Innovation: putting data at the heart of the enterprise. Becoming data driven of course includes making better decisions faster, based on more and better-quality data; but being a truly data-driven enterprise also entails a transformation that places data at the heart of the enterprise to drive revenue and other business outcomes. Cloud can play a key role in this transformation by bringing innovation at multiple levels. Cloud enables new business models, for example, constructing data ecosystems.
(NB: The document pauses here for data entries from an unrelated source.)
-- ==== Sys2Proof/Machine/Arbiter.lean ====
section
/-! DEFINITION. The Zone Arbiter (03_zone_arbitration.md): intrusion, conflict and recovery, granting
and serving zones, adoption, what the Booking Engine and the Shutdown Unit ask of it, and the meanings
of HOLD, WITHDRAW, RELEASE, FORCE_RELEASE, RECOVER and the two zone timers' expiries. -/

namespace Sys2Proof.Machine

/-! ### Intrusion, conflict and recovery -/

/-- The enabled zones a station is inside and does not hold, in ascending number. -/
def State.standsUnheld (s : State) (n : Station) : List Zone :=
  (s.memberZones n).filter fun z => s.inside z n && !s.holds n z

/-- Intrusion latched is set; a latch already set stays set (R59). -/
def State.latchIntrusion (s : State) (n : Station) : State :=
  let c := s.arb.get n
  if c.intrusion then s
  else ((s.setArb n { c with intrusion := true }).alarmBegins (.intrusion n)).reevalPermit n

/-- A station holds a zone that another member is inside (R60). -/
def State.conflictNow (s : State) (h : Station) : Bool :=
  Zone.all.any fun z => s.holds h z && (s.members z).any fun m => m != h && s.inside z m

/-- Conflict is re-evaluated for a station (R60). -/
def State.reevalConflict (s : State) (h : Station) : State :=
  let c := s.arb.get h
  let now := s.conflictNow h
  if now = c.conflict then s
  else ((s.setArb h { c with conflict := now }).alarmIs (.conflict h) now).reevalPermit h

/-- While recovery is requested: when the station is inside no enabled zone it does not hold,
intrusion latched and recovery requested both clear (R68). -/
def State.recoveryTest (s : State) (n : Station) : State :=
  let c := s.arb.get n
  if c.recovery = true ∧ s.standsUnheld n = [] then
    ((s.setArb n { c with intrusion := false, recovery := false }).alarmEnds
      (.intrusion n)).reevalPermit n
  else s

/-- After a change of holder of a zone: the Shutdown Unit is told (R65) and conflict is re-evaluated
for the zone's members (R60). -/
def State.holderChanged (s : State) (z : Zone) : State :=
  ((s.members z).foldl State.reevalConflict (s.holderTold z))

/-! ### Grants -/

/-- The booking that reserves a zone. -/
def State.reserving (s : State) (z : Zone) : Option Booking :=
  ((s.zones.get z).bind (·.reservation)).bind s.booking?

/-- A zone is reserved for a station: its reserving booking belongs to it (R45). -/
def State.reservedFor (s : State) (z : Zone) (n : Station) : Bool :=
  match s.reserving z with
  | some b => b.station == n
  | none => false

/-- A zone is reserved against a station: its reserving booking belongs to another (R45). -/
def State.reservedAgainst (s : State) (z : Zone) (n : Station) : Bool :=
  match s.reserving z with
  | some b => b.station != n
  | none => false
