-- ==== Sys2Proof/Certificates/Slice0/Obligations.lean ====
section
/-! DEFINITION. The statements about the part: the step, the invariants, the encodings, the shared
operations, and for every command where it completes, what it then changes and what it leaves. -/

open Sys2Proof Sys2Proof.Machine Sys2Proof.Safety

/-! ### The step and the queue -/

/-- A step takes the command at the front of the queue and answers what `exec` answers on the state with
the queue's rest; on an empty queue the block idles (log entry 6). -/
def Obligations.StepTakesTheFrontCommand : Prop :=
  ∀ s : State,
    (∀ c rest, s.pending = c :: rest → step s = exec c { s with pending := rest }) ∧
    (s.pending = [] → step s = .next s)

/-- Every command and event has an effect, and none of them touches the queue; when it has been taken, no
frame is held back any more: each has been sent or waits on its link (R34, R179). -/
def Obligations.EveryCommandGoesOnAndKeepsTheQueue : Prop :=
  ∀ (c : Instr) (s : State), ∃ t, exec c s = .next t ∧ t.pending = s.pending ∧
    (betweenSteps s = true → betweenSteps t = true)

/-! ### Reset -/

/-- The values every block takes at a power-on (R23, R71, R89, R95, R113, R129, R145, R153, R176, R191),
over a store that nothing has been written to, which is the model's choice (log entry 2). The first tick
comes one tick later (R147). -/
def Obligations.ResetTakesThePowerOnValues : Prop :=
  (∀ n, State.reset.ctx.get n =
      { link := .offline, position := none, rise := none, profile := none, profileHeld := false,
        reportTimer := .stopped, linkDwell := .stopped, mp := false, lastEnded := none } ∧
    State.reset.arb.get n = { intrusion := false, recovery := false, conflict := false } ∧
    State.reset.lim.get n =
      { vWind := 0, inEffect := none, gapCw := 0, gapCcw := 0, cw := 0, ccw := 0, radius := 0 } ∧
    State.reset.wind.get n =
      { stage := .normal, figures := none, lost := false, raise := 0, dropStart := none,
        dropDue := false } ∧
    State.reset.vane.get n =
      { vane := .braked, timer := .stopped, vc := false, unsafeLatched := false, overdue := false,
        lastReleased := false }) ∧
  (∀ z, State.reset.zones.get z = none) ∧
  State.reset.line =
    { state := .enrolling, windowCount := 0, windowOpen := true, enrolHeld := false,
      echoWait := none, commands := [], runWatch := none } ∧
  (∀ a, State.reset.sensors.get a =
    { state := .absent, identity := [], attempts := 0, attemptCycles := 0, readyRun := 0,
      missRun := 0, goodRun := 0, history := [], figures := none }) ∧
  State.reset.clock =
    { time := 0, timeSet := false, phase := 0, realign := true, slip := false, lastSlip := none } ∧
  State.reset.tickInterval = 50000 ∧
  State.reset.bookings = [] ∧ State.reset.nextNumber = 1 ∧
  (∀ i, i ≠ .planInvalid → State.reset.alarms.get i = ⟨.clear, false⟩) ∧
  State.reset.alarms.get .planInvalid = ⟨.active, false⟩ ∧
  State.reset.plan.live = emptyPlan ∧ State.reset.plan.revision = 0

/-- The state after reset meets every invariant stated below. -/
def Obligations.ResetMeetsTheInvariants : Prop :=
  sound State.reset = true ∧ airspaceClosed State.reset = true ∧
    (∀ n, speedKept State.reset n = true) ∧ (∀ z, waitListKept State.reset z = true) ∧
    bookingTableKept State.reset = true ∧ tablesKept State.reset

/-- The empty plan (R20): the values of its records, all disabled; every station record and the
plan-wide record passes the staging checks, a disabled zone record without members passes them too, and
committed unchanged it passes the commit checks. It is the live plan after a power-on over a bad
store. -/
def Obligations.EmptyPlanStandsAsTheManualGivesIt : Prop :=
  (∀ n, emptyPlan.stations.get n =
    { enabled := false, identity := 0, jibRadius := 500, vRated := 1000, source := .crane,
      profiles := Vector.ofFn fun i : Fin 8 =>
        { decel := 100, slewMargin := 0, radialMargin := 0, speedCap := 1000, inUse := i == 0 },
      anemometers := .const false, gustAt := ⟨150, 200, 250⟩, meanAt := ⟨100, 150, 200⟩,
      hysteresis := 20, persistence := 4, dropDwell := 600, derateCaution := 250,
      derateHold := 500, mode := .acting, rampDown := 3, rampUp := 5, reportTimeout := 20,
      offlineDwell := 30, entryTimeout := 30, releaseDwell := 10, loadStart := false }) ∧
  (∀ z, emptyPlan.zones.get z = { enabled := false, members := [] }) ∧
  emptyPlan.site = { clearanceTimeout := 120, siteDerate := 0, realign := true } ∧
  (∀ n, acceptStation (readWireStation (stationRecBytes (emptyPlan.stations.get n)))
    = some (emptyPlan.stations.get n)) ∧
  (∀ z, acceptZone (readWireZone (zoneRecBytes (emptyPlan.zones.get z)))
    = some (emptyPlan.zones.get z)) ∧
  acceptSite 120 0 1 = some emptyPlan.site ∧
  (∀ s : State, s.plan.live = emptyPlan → s.plan.staged = emptyPlan →
    s.crossCheck = none ∧ s.inUseCheck = none) ∧
  ∀ s : State, s.plan.store.good = false →
    ∃ t, exec .powerOn s = .next t ∧ t.plan.live = emptyPlan

/-! ### Invariants of every step -/

/-- ATTN is asserted while an entry is ACTIVE and not acknowledged or an entry is LATCHED, and is
withdrawn otherwise, after every step from a state in which it was so (R190). -/
def Obligations.AttnFollowsTheAlarmTable : Prop :=
  ∀ s t : State, attnFollows s = true → step s = .next t →
    (t.attn = true ↔
      ∃ i, ((t.alarms.get i).state = .active ∧ (t.alarms.get i).ack = false)
        ∨ (t.alarms.get i).state = .latched)
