/-- The overlap an EXTEND is refused with (R166). -/
theorem State.extensionOverlap_of_lowest (kept : bookingTableKept s = true) {c : Booking} {projected : Nat}
    (number? : b.number = number) (mem : c ∈ s.bookings)
    (overlaps : c.number ≠ number ∧ b.sharesWith c = true ∧ c.start - c.lead < projected)
    (lowest : ∀ d ∈ s.bookings, d.number ≠ number ∧ b.sharesWith d = true ∧
      d.start - d.lead < projected → c.number ≤ d.number) :
    s.extensionOverlap b projected = some c := by
  have test (d : Booking) : (d.number != b.number && b.sharesWith d &&
      decide (d.spanBegin < projected)) = true ↔
      d.number ≠ number ∧ b.sharesWith d = true ∧ d.start - d.lead < projected := by
    rw [Bool.and_eq_true, Bool.and_eq_true, bne_iff_ne, decide_eq_true_eq, number?, and_assoc]
    rfl
  exact find?_lowest (bookingTableKept_iff.mp kept).ascending mem ((test c).mpr overlaps)
    fun d mem h => lowest d mem ((test d).mp h)

/-- LOCK or UNLOCK of a booking in the table (R170). -/
theorem lock_answered (idle : nothingDue s = true) {tag cmd : Nat} (found : s.booking? number = some b)
    (flag : Bool) : s.bookingCommand tag cmd (fun s => s.lockLift number flag) =
      replied .supervisor (.answerSL tag cmd .ok .empty) (s.putBooking { b with locked := flag }) := by
  have work : (s.taken .supervisor).lockLift number flag =
      ((s.putBooking { b with locked := flag }).taken .supervisor, .ok, .empty) := by
    have here : (s.taken .supervisor).booking? number = some b := found
    simp only [State.lockLift, here]
    rfl
  rw [State.bookingCommand_of_nothingDue idle,
    command_of_work (work := fun s => s.lockLift number flag) work]
  rfl

theorem lock_unanswered (idle : nothingDue s = true) {tag cmd : Nat} (missing : s.booking? number = none)
    (flag : Bool) : s.bookingCommand tag cmd (fun s => s.lockLift number flag) =
      replied .supervisor (.answerSL tag cmd .noBooking .empty) s := by
  have here : (s.taken .supervisor).booking? number = none := missing
  rw [State.bookingCommand_of_nothingDue idle]
  refine command_of_unchanged (work := fun s => s.lockLift number flag) ?_
  simp only [State.lockLift, here]

end

/-- Settles O45: each refusal by the case of the request's work that comes to it. -/
theorem lockedAndForeignBookingsAreRefused : Obligations.LockedAndForeignBookingsAreRefused := by
  unfold Obligations.LockedAndForeignBookingsAreRefused
  refine ⟨fun s n tag number amount => ?_, fun s tag number idle => ⟨fun b found => ?_, fun missing => ?_⟩⟩
  · intro cancel extend cancelSL extendSL inRange
    refine ⟨fun off => ⟨congrArg Host.Outcome.next (State.bookingRequest_of_not_online off),
      congrArg Host.Outcome.next (State.bookingRequest_of_not_online off)⟩, fun idle kept => ?_⟩
    refine ⟨?_, fun out => exec_supervisorExtend_of_unchanged idle (State.extendLift_range out),
      fun missing => ⟨fun nonzero => ?_, fun within => ?_⟩, fun online => ⟨?_, fun out => ?_,
        fun missing => ⟨fun nonzero => ?_, fun within => ?_⟩⟩, fun b found => ?_⟩
    · rintro rfl
      exact exec_supervisorCancel_of_unchanged idle State.cancelLift_range
    · exact notInTable_of_missing askedOf_none (exec_supervisorCancel_of_unchanged idle
        (State.cancelLift_missing (s := s.taken .supervisor) nonzero missing))
    · exact notInTable_of_missing askedOf_none (answered := (extendSL · .empty))
        (exec_supervisorExtend_of_unchanged idle
          (State.extendLift_missing (s := s.taken .supervisor) within missing))
    · rintro rfl
      exact exec_cancel_of_unchanged idle online State.cancelLift_range
    · exact exec_extend_of_unchanged idle online (State.extendLift_range out)
    · exact notInTable_of_missing askedOf_some (exec_cancel_of_unchanged idle online
        (State.cancelLift_missing (s := s.taken (.crane n)) nonzero missing))
    · exact notInTable_of_missing askedOf_some (answered := (extend · .empty))
        (exec_extend_of_unchanged idle online
          (State.extendLift_missing (s := s.taken (.crane n)) within missing))
    · intro mine
      have refuses {code : Code} (online : (s.ctx.get n).link = .online)
          (refusal : b.craneRefusal (some n) = some code) :
          (number ≠ 0 → cancel code) ∧ (inRange → extend code .empty) :=
        ⟨fun nonzero => exec_cancel_of_unchanged idle online
            (State.cancelLift_refused (s := s.taken (.crane n)) nonzero found refusal),
          fun within => exec_extend_of_unchanged idle online
            (State.extendLift_refused (s := s.taken (.crane n)) within found refusal)⟩
      refine ⟨fun online => ⟨fun other => refuses online ?_, fun own locked => refuses online ?_⟩,
        fun within closed => ⟨?_, ?_⟩, ?_⟩
      · exact if_pos other
      · simp [Booking.craneRefusal, own, locked]
      · rintro ⟨online, own, free⟩
        exact exec_extend_of_unchanged idle online (State.extendLift_notInWindow
          (s := s.taken (.crane n)) within found (Booking.craneRefusal_own own free) closed)
      · exact exec_supervisorExtend_of_unchanged idle (State.extendLift_notInWindow
          (s := s.taken .supervisor) within found rfl closed)
      · intro within w opened pendingAmount projected overlaps c mem hit lowest
        have ends : w.projectedEnd s.clock.time (w.newAmount amount) = projected := by
          rw [Window.newAmount_eq, Window.projectedEnd_eq]
        have overlap : s.extensionOverlap b (w.projectedEnd s.clock.time (w.newAmount amount)) =
            some c := by
          rw [ends]
          exact State.extensionOverlap_of_lowest kept (State.number_of_booking? found) mem hit lowest
        refine ⟨?_, exec_supervisorExtend_of_unchanged idle (State.extendLift_overlap
          (s := s.taken .supervisor) within found rfl opened overlap)⟩
        rintro ⟨online, own, free⟩
        exact exec_extend_of_unchanged idle online (State.extendLift_overlap (s := s.taken (.crane n))
          within found (Booking.craneRefusal_own own free) opened overlap)
  · exact ⟨congrArg Host.Outcome.next (lock_answered idle found true),
      congrArg Host.Outcome.next (lock_answered idle found false)⟩
  · exact ⟨congrArg Host.Outcome.next (lock_unanswered idle missing true),
      congrArg Host.Outcome.next (lock_unanswered idle missing false)⟩

end Sys2Proof.Machine
end

section
/-! CANCEL (R169), and the steps of the timeline that a second boundary brings (R158 to R165). -/

namespace Sys2Proof.Machine

open Sys2Proof.Safety

section
variable {s : State} {b : Booking} {e : Ending}

/-- An outcome that re-arms no series frees the record (R171). -/
theorem State.endBooking_of_no_rearm (h : e.rearms = false) :
    s.endBooking b e = (s.reportedEnd b e).dropBooking b.number := by
  obtain ⟨x, ended⟩ := State.rearm_ended (s := s.liftedEnd b) (b := b) (e := e) fun _ _ _ _ => .inl h
  rw [State.endBooking_eq, ended]

/-- The booking that has ended with no series to re-arm is in no record, its outcome stands, and its zones are
free of it (R38, R64, R171). -/
theorem State.endBooking_ended (h : e.rearms = false) :
    (s.endBooking b e).booking? b.number = none ∧
      ((s.endBooking b e).ctx.get b.station).lastEnded = some ⟨b.number, e⟩ ∧
      (b.state ≠ .pending → ∀ z ∈ b.zones, ∀ d, (s.endBooking b e).zones.get z = some d →
        d.reservation = none) := by
  refine ⟨?_, ?_, fun beyond z mem d record => ?_⟩
  · rw [State.endBooking_of_no_rearm h]
    exact State.dropBooking_booking?_same _ _
  · obtain ⟨x, ended⟩ := State.rearm_ended (s := s.liftedEnd b) (b := b) (e := e) fun _ _ _ _ => .inl h
    rw [State.endBooking_lastEnded, ended]
  · rw [State.endBooking_zones] at record
    exact (State.liftedEnd_freed beyond mem d record).1

end

/-- Settles O43: the end of the booking, as the work of either request. -/
theorem cancelEndsTheBooking : Obligations.CancelEndsTheBooking := by
  unfold Obligations.CancelEndsTheBooking
  intro s number b idle nonzero found ended
  obtain rfl := State.number_of_booking? found
  have ends (l : Link) (f : Frame) :
      ended l f (((s.taken l).endBooking b .cancelledRequest).replies l f) := by
    obtain ⟨gone, outcome, free⟩ := State.endBooking_ended (s := s.taken l) (b := b)
      (e := .cancelledRequest) rfl
    exact ⟨gone, outcome, free, answered_of_talks ((Work.refl (x := ∅) (s.taken l)).endBooking b
      .cancelledRequest).talks f, zoneWork_replies (zoneWork_endBooking _ _ _) f⟩
  have work (l : Link) {crane : Option Station} (allowed : b.craneRefusal crane = none) :
      (s.taken l).cancelLift crane b.number =
        ((s.taken l).endBooking b .cancelledRequest, .ok, .bookingWas b.state) :=
    State.cancelLift_ok nonzero found allowed
  refine ⟨fun online free => ⟨_, congrArg Host.Outcome.next ((State.bookingRequest_of_nothingDue idle _ _
    _).trans (onlineRequest_of_work online (work _ (Booking.craneRefusal_own rfl free)))), ends _ _⟩,
    fun tag => ⟨_, congrArg Host.Outcome.next ((State.bookingCommand_of_nothingDue idle _ _ _).trans
      (command_of_work (work := fun s => s.cancelLift none b.number) (work _ rfl))), ends _ _⟩⟩

end Sys2Proof.Machine
end

section
/-! The steps of R158: what a step leaves due, and the turn of one booking (R159 to R165). -/

namespace Sys2Proof.Machine

open Sys2Proof.Safety

/-! ### Bookings as zones pass to them (R164) -/

/-- A booking as it stands after zones have passed to it: the zones passed and ACTIVE for BLOCKED alone may
differ. -/
structure Booking.Passed (b c : Booking) : Prop where
  fields : c = { b with state := c.state }
  state : c.state = b.state ∨
    ∃ w v, b.window? = some w ∧ c.window? = some v ∧ v = { w with passed := v.passed }

section
variable {b c d : Booking}

theorem Booking.Passed.refl (b : Booking) : b.Passed b := ⟨rfl, .inl rfl⟩

theorem Booking.window?_of_state (h : c.state = b.state) : c.window? = b.window? := by
  rw [Booking.window?, h]; rfl

theorem Booking.Passed.trans (h : b.Passed c) (k : c.Passed d) : b.Passed d := by
  refine ⟨k.fields.trans (by rw [h.fields]), ?_⟩
  obtain same | ⟨w, v, opened, now, kept⟩ := k.state
  · obtain same' | ⟨w, v, opened, now, kept⟩ := h.state
    · exact .inl (same.trans same')
    · exact .inr ⟨w, v, opened, (Booking.window?_of_state same).trans now, kept⟩
  · obtain same' | ⟨w', v', opened', now', kept'⟩ := h.state
    · exact .inr ⟨w, v, (Booking.window?_of_state same').symm.trans opened, now, kept⟩
    · obtain rfl := Option.some.inj (opened.symm.trans now')
      exact .inr ⟨w', v, opened', now, kept.trans (by rw [kept'])⟩

theorem Booking.passed_pass (b : Booking) (z : Zone) : b.Passed (b.pass z) := by
  cases state : b.state with
  | pending | lead | armed | deferred e =>
    have same : b.pass z = b := by simp only [Booking.pass, state]
    rw [same]
    exact .refl b
  | blocked w =>
    simp only [Booking.pass, state]
    split
    · exact ⟨rfl, .inr ⟨w, _, by simp [Booking.window?, state], rfl, rfl⟩⟩
    · exact ⟨rfl, .inr ⟨w, _, by simp [Booking.window?, state], rfl, rfl⟩⟩
  | active w =>
    simp only [Booking.pass, state]
    exact ⟨rfl, .inr ⟨w, _, by simp [Booking.window?, state], rfl, rfl⟩⟩

theorem Booking.Passed.number (h : b.Passed c) : c.number = b.number := by rw [h.fields]

theorem Booking.Passed.inWindow (h : b.Passed c) : c.inWindow = b.inWindow := by
  obtain same | ⟨w, v, opened, now, -⟩ := h.state
  · rw [Booking.inWindow, Booking.inWindow, Booking.window?_of_state same]
  · rw [Booking.inWindow, Booking.inWindow, opened, now]; rfl

/-- The end of a window is due when its remaining has run out (R165). -/
theorem Booking.endDue_of_window {w : Window} (h : b.window? = some w) (now : Nat) :
    b.endDue now = none ↔ w.due = false := by
  obtain state | state := Booking.window?_eq_some_iff.mp h <;> simp [Booking.endDue, state]

theorem Booking.Passed.endDue (h : b.Passed c) (now : Nat) :
    c.endDue now = none ↔ b.endDue now = none := by
  obtain same | ⟨w, v, opened, here, kept⟩ := h.state
  · rw [h.fields, Booking.endDue, Booking.endDue, same]
  · rw [Booking.endDue_of_window here, Booking.endDue_of_window opened, kept]

end

/-- Each booking of `t` is one of `s` to which zones may have passed. -/
def PassesOnly (s t : State) : Prop := ∀ c ∈ t.bookings, ∃ b ∈ s.bookings, b.Passed c

theorem PassesOnly.of_bookings {s t : State} (h : t.bookings = s.bookings) : PassesOnly s t :=
  fun c mem => ⟨c, h ▸ mem, .refl c⟩

theorem PassesOnly.trans {s t u : State} (h : PassesOnly s t) (k : PassesOnly t u) : PassesOnly s u := by
  intro d mem
  obtain ⟨c, mem, later⟩ := k d mem
  obtain ⟨b, mem, earlier⟩ := h c mem
  exact ⟨b, mem, earlier.trans later⟩

theorem PassesOnly.bookingPassed (s : State) (num : Nat) (z : Zone) :
    PassesOnly s (s.bookingPassed num z) := by
  unfold State.bookingPassed
  split
  case h_1 b found =>
    intro c mem
    obtain ⟨d, there, rfl⟩ := List.mem_map.mp mem
    split
    · exact ⟨b, State.mem_of_booking? found, b.passed_pass z⟩
    · exact ⟨d, there, .refl d⟩
  case h_2 => exact .of_bookings rfl

theorem PassesOnly.serve (s : State) (z : Zone) : PassesOnly s (s.serve z) := by
  cases s.served z with
  | kept same => rw [same]; exact .of_bookings rfl
  | ordinary _ n _ _ _ _ _ _ same => rw [same]; exact .of_bookings (s.grantOrdinary_bookings z n)
  | booked _ num b _ _ _ _ _ _ same =>
    rw [same]
    exact (PassesOnly.of_bookings (s.grantBooked_bookings z b.station)).trans (.bookingPassed _ num z)

theorem PassesOnly.liftedEnd (s : State) (b : Booking) : PassesOnly s (s.liftedEnd b) := by
  have ended : ZonesOnly s (b.zones.foldl (State.endZone b) s) :=
    foldl_related .refl .trans (.endZone b) s b.zones
  have serves (t : State) (zs : List Zone) : PassesOnly t (zs.foldl State.serve t) :=
    foldl_related (fun _ => .of_bookings rfl) .trans .serve t zs
  unfold State.liftedEnd
  extract_lets t
  have first : PassesOnly s t := .of_bookings (by rw [show t = _ from ended])
  split
  · exact first
  · have unreserved : ZonesOnly t
        (b.zones.foldl (fun s z => s.modZone z fun d => { d with reservation := none }) t) :=
      foldl_related .refl .trans (fun s z => .modZone s z _) t b.zones
    exact ((first.trans (.of_bookings (by rw [unreserved]))).trans (serves _ _)).trans (serves _ _)

/-! ### The table after the end of a booking and after its opening -/

section
variable {s : State} {b c : Booking}

theorem State.mem_putBooking (h : c ∈ (s.putBooking b).bookings) :
    c = b ∨ c ∈ s.bookings ∧ c.number ≠ b.number := by
  obtain ⟨d, mem, rfl⟩ := List.mem_map.mp h
  by_cases own : d.number = b.number
  · rw [if_pos own]; exact .inl rfl
  · rw [if_neg own]; exact .inr ⟨mem, own⟩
Cloud also empowers machine learning (ML) and artificial intelligence (AI), through out-of-the-box models and services that support the entire ML/AI life cycle.
Cloud can open up the inner sanctum of data science — formerly held close by its high priests, professional data scientists — and put data and tools into the hands of citizen data scientists. Finally, cloud can help unlock the value in data, for example, via open data sets.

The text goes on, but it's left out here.